Australians are about to vote for a new government and many of us are disillusioned by both major parties. I got up this morning with a sense of disappointment and indifference towards the leaders of both parties and remembered this photo I took in Kuching in the company of Alfred and Bill.I remembered clearly the expression of the vendor- an expression most suitable on how I feel about the election since I might have to choose between Tweedle Dee and Tweedle Dum(b).

I enclose part of today's editorial from one of our reputable papers. I have included the email address if you want to read the article in its entirety.
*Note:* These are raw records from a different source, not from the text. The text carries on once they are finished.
theorem test_wit_waitv_reread_distinct : watched.memsWf = true ∧ watched.accs.Nodup := by
  have k : watched.accs.map Acc.id = List.range 256 ++ [1000] := by decide +kernel
  have h : watched.accs.Pairwise fun a b => a.id ≠ b.id := by
    refine List.pairwise_map.mp ?_
    rw [k]
    exact List.nodup_append.mpr ⟨List.nodup_range, by simp, by intro a ha b hb; simp at ha hb; omega⟩
  exact ⟨by decide +kernel, h.imp fun h e => h (by rw [e])⟩

theorem test_wit_deques : let s := at8 0x8000 (bed 0)
    (∀ i ∈ [Instr.dqpush .always (v 8 .w64) (v 24 .w64) (v 40 .w64), .fork .always (v 8 .w64) (v 24 .w64) (v 40 .w64),
      .dqpop .always (v 8 .w64) ⟨1, 2⟩, .dqsteal .always (v 8 .w64) ⟨1, 2⟩], s.canRun i = true) ∧
    (∀ l ∈ exec1 s .always, s.fenceOk (s.ig.t0 + l) 5 = true ∧ s.strongOpen .glob (s.src l (v 8 .w64) 64).toNat 8 (.atom .add 1)) ∧
    (let s := { s with deques := List.replicate 504 default }
     s.dqCount s.icore + (exec1 s .always).length ≤ 512) ∧
    let s := { s with deques := List.replicate 512 default }
    512 ≤ s.dqCount s.icore := by
  unfold State.strongOpen
  decide +kernel

/-- Words that wait as a FENCE find a store of their thread that is not performed. -/
theorem test_wit_fence_first : let s := after (.stg .always (v 40 .w32) (v 8 .w64) 0 0) (at8 0x8000 (bed 0))
    (∀ i ∈ [Instr.dqpush .always (v 8 .w64) (v 24 .w64) (v 40 .w64), .fork .always (v 8 .w64) (v 24 .w64) (v 40 .w64), .tend .always (v 8 .w64),
      .xinv .always (v 40 .w32) (v 8 .w64) 0, .xinvAll .always, .hcall .always (v 8 .w64) (v 24 .w64) 0], s.canRun i = true) ∧
    s.issue.collect = false ∧ ∀ c ∈ [5, 7, 1], ∃ l ∈ exec1 s .always, s.fenceOk (s.ig.t0 + l) (BitVec.ofNat 3 c) = false := by decide +kernel

/-! ## Class H (R244–R264) -/

theorem test_wit_bart : let s := bed 0
    (3 < max s.ir.nbar.toNat 1 ∧ ¬ 4 < max s.ir.nbar.toNat 1) ∧ s.issue.lanes ≠ [] ∧ s.canRun (.bartN 3 (v 0 .w8)) = true ∧
    (let s := all 0 .w8 8 s
     0 < (s.src s.low (v 0 .w8) 8).toNat ∧ (s.src s.low (v 0 .w8) 8).toNat ≤ s.teamSize) ∧
    (let s := all 0 .w8 9 s
     ¬ (s.src s.low (v 0 .w8) 8).toNat ≤ s.teamSize) ∧ ¬ 0 < ((bed 0).src (bed 0).low (v 0 .w8) 8).toNat := by decide +kernel

/-- Barrier 0 of the team or cluster with all eight threads arrived. -/
def arrivedAt (cluster : Bool) (count : Option Nat) : State :=
  let b : Bar := { started := true, count, arrived := List.range 8 }
  let s := onAll (fun th => { th with wait := .barrier cluster 0 count true }) (bed 0)
  if cluster then { s with clusters := s.clusters.map fun c => { c with bars := c.bars.set 0 b } }
  else { s with teams := s.teams.map fun t => { t with bars := t.bars.set 0 b } }

theorem test_wit_barrier_episodes : (∀ c ∈ [false, true], let s := arrivedAt c none
      let b := s.bar c 0 0
      (0 < s.clusters.length ∧ 0 < (s.cluster 0).bars.length ∧ 0 < s.teams.length ∧ 0 < (s.team 0).bars.length) ∧
      (s.cluster 0).out = false ∧ b.started = true ∧ (∀ t ∈ b.arrived, t < s.threads.length) ∧ b.arrived ≠ [] ∧ b.count = none ∧
      b.arrived.length = 8 ∧ (∀ t ∈ s.clusterThreads 0, (s.thread t).exited = true ∨ t ∈ b.arrived) ∧
      ∀ t ∈ s.teamThreads 0, (s.thread t).exited = true ∨ t ∈ b.arrived) ∧
    let b := (arrivedAt false (some 3)).bar false 0 0
    b.started = true ∧ b.count = some 3 ∧ 3 ≤ b.arrived.length := by decide +kernel

theorem test_wit_phase_boundary : let s := after .phasew (bed 0)
    (0 < s.teams.length ∧ s.teamArrives 0 = true) ∧
    let t := after (.teamPhaseArrival 0) s
    0 < t.grids.length ∧ t.boundaryReady 0 = true ∧ t.memsWf = true ∧ (∀ x ∈ t.accs, x.st ≠ .watch) ∧
    ∀ x ∈ t.grids, x.ended = true ∨ x.ready = true ∨ x.deps = [] ∨ x.lr.asid ≠ (t.grid 0).lr.asid := by decide +kernel

/-! ## Class I (R266–R293) -/

/-- The state with the record's address and element 0 in v8, the block of Table 5.7 as block 0, and a value in v40 and its tag. -/
def plane8 (wcode : BitVec 2) : State :=
  let s := bed wcode
  all 48 .w4 2 (all 24 .w32 0 (at8 0x8000
    { s with hbm := { bytes := s.hbm.bytes ++ [(0x210000, 0x7F), (0x210001, 0x04), (0x211000, 0x0A), (0x212000, 0x01), (0x212080, 0x02),
      (0x212100, 0x03), (0x212180, 0x05)], pz := [] } }))

/-- The record that stands at 0x8000. -/
def rec0 : PlaneRec := { exp := 0x10000, sign := 0x11000, mant := 0x12000, stride := 0x80, stripes := 2, p := 4, dem := true }

/-- The state after the record has been read. -/
def recRead (s : State) : State := (s.readRec s.issue.lanes s.low (s.wide32 s.low (v 8 .w32) 3 % 2 ^ 64)).2

theorem test_wit_pld : pldRuns (plane8 0) (recRead (plane8 0)) (v 40 .w32) (v 8 .w32) 2 3 false .f32 (fslot 0x10 5 0 4) 3 rec0 := by
  unfold pldRuns planeRuns calcOpen
  refine ⟨⟨?_, ?_, ?_, ?_, ?_, ?_, pair_of ?_, ?_, ?_⟩, ?_⟩ <;> decide +kernel

/-- Every lane's tag is 2: it holds fewer planes than 4, and not fewer than 2. -/
theorem test_wit_prfn : ∀ n ∈ [2, 4],
    prfnRuns (plane8 0) (recRead (plane8 0)) (v 40 .w32) (v 8 .w32) 2 (BitVec.ofNat 4 n) false (fslot 0x10 5 0 4) n rec0 ∧
    ∀ l ∈ (plane8 0).issue.lanes, refineTag (plane8 0) (v 40 .w32) ((plane8 0).lt l) = 2 := by
  unfold prfnRuns planeRuns calcOpen
  simp only [List.mem_cons, List.not_mem_nil, or_false, forall_eq_or_imp, forall_eq]
  refine ⟨⟨⟨⟨?_, ?_, ?_, ?_, ?_, ?_, pair_of ?_, ?_, ?_⟩, ?_⟩, ?_⟩, ⟨⟨?_, ?_, ?_, ?_, ?_, ?_, pair_of ?_, ?_, ?_⟩, ?_⟩, ?_⟩ <;>
    decide +kernel

theorem test_wit_pst : pstRuns (plane8 2) (recRead (plane8 2)) (v 40 .w32) (v 8 .w32) 2 4 false (fslot 0x10 5 0 4) 4 rec0 := by
  unfold pstRuns planeRuns
  refine ⟨⟨?_, ?_, ?_, ?_, ?_, ?_, pair_of ?_, ?_, ?_⟩, ?_, ?_, ?_, ?_, ?_⟩ <;> decide +kernel

/-- A load that PLD has issued, and one that PRFN has, may be performed, and the block it needs reads as good. -/
theorem test_wit_plane_load_lands : let s := after (.pld (v 40 .w32) (v 8 .w32) 2 3 false .f32) (plane8 0)
    let s' := (s.readBlk (s.whoOf (acc0 s).thread false (acc0 s).chain) (acc0 s).owner rec0 0 0 0 3 true).2
    s.isDue (acc0 s).id (acc0 s) ∧ (acc0 s).op = .calc (.plane rec0 0 3 .f32 0 false) ∧ (acc0 s).pend = some (pend0 s) ∧
    s.readBlk (s.whoOf (acc0 s).thread false (acc0 s).chain) (acc0 s).owner rec0 (0 / 512) (0 % 512 / 32) 0 3 true =
      (.ok { word := 0x047F, sign := 0x0A, planes := [1, 2, 3] }, s') := by
  unfold State.isDue
  refine ⟨?_, ?_, ?_, pair_of ?_⟩ <;> decide +kernel

theorem test_wit_refine_lands : let s := after (.prfn (v 40 .w32) (v 8 .w32) 2 4 false) (plane8 0)
    let x := refineVal (plane8 0) (v 40 .w32) ((plane8 0).lt 0)
    let s' := (s.readBlk (s.whoOf (acc0 s).thread false (acc0 s).chain) (acc0 s).owner rec0 0 0 2 4 false).2
    s.isDue (acc0 s).id (acc0 s) ∧ (acc0 s).op = .calc (.refine rec0 0 4 x 2) ∧ (acc0 s).pend = some (pend0 s) ∧
    s.readBlk (s.whoOf (acc0 s).thread false (acc0 s).chain) (acc0 s).owner rec0 (0 / 512) (0 % 512 / 32) 2 4 false =
      (.ok { word := 0x047F, sign := 0, planes := [3, 5] }, s') := by
  unfold State.isDue
  refine ⟨?_, ?_, ?_, pair_of ?_⟩ <;> decide +kernel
http://www.theage.com.au/opinion/editorial/australia-needs-a-government-with-a-vision-for-the-future

Australia needs a government with a vision for the future
August 20, 2010

The Age election editorial

Neither of the major parties should be proud of this campaign.
FEW election campaigns have produced such a dispirited response from voters as the one that is concluding today. In the five weeks since Prime Minister Julia Gillard asked the Governor-General to dissolve Australia's 42nd Parliament and issue writs for an election of the House of Representatives and half the Senate, neither Labor nor the Coalition has managed to inspire those who must choose between them tomorrow. How different is the national mood now from what it was three years ago, in November 2007, when Kevin Rudd led Labor into office, ending nearly 12 years of conservative rule under John Howard. Then, the future seemed bright with possibility as the new government embraced policies that changed the nation: signing the Kyoto protocol on global warming, apologising to the stolen generations, ending the so-called Pacific solution to boat arrivals. The opposition, too, seemed to embrace the new mood, at first tentatively under Brendan Nelson, then more assuredly under Malcolm Turnbull - though the discontents that would see Tony Abbott replace him as Opposition Leader last December quickly became apparent.
What ended this sense that the nation was focused on the future? The global financial crisis cannot be blamed, for Australia emerged from it earlier, and stronger, than almost any other developed economy. Nor should the failure of the Copenhagen conference on climate change be made a culprit. The notion that Australia should respond to other nations' unwillingness to tackle what Mr Rudd called the greatest moral challenge of our time by doing nothing itself was a counsel of despair; politicians embraced it out of timidity or exhaustion, not necessity. Finally, the reappearance on the horizon of boats carrying asylum seekers was accepted by both parties, in deference to xenophobes in marginal seats, as a problem, even though boat arrivals have always been a tiny fraction of total immigrant numbers. The debates on asylum seekers and population have been allowed to blur, distorting both.
On all these areas of national policy, the Labor government seemed unable or unwilling to contest mistaken assumptions and prejudices, while the Coalition, especially after Mr Abbott replaced Mr Turnbull, seized every opportunity to fan them. And, after Labor walked away from the greatest moral challenge of our time by shelving its legislation for a carbon emissions trading system, Mr Rudd's popularity, and the government's, waned, leading to his replacement by Ms Gillard.
This election campaign has been conducted in an intensification of that mood of disillusionment…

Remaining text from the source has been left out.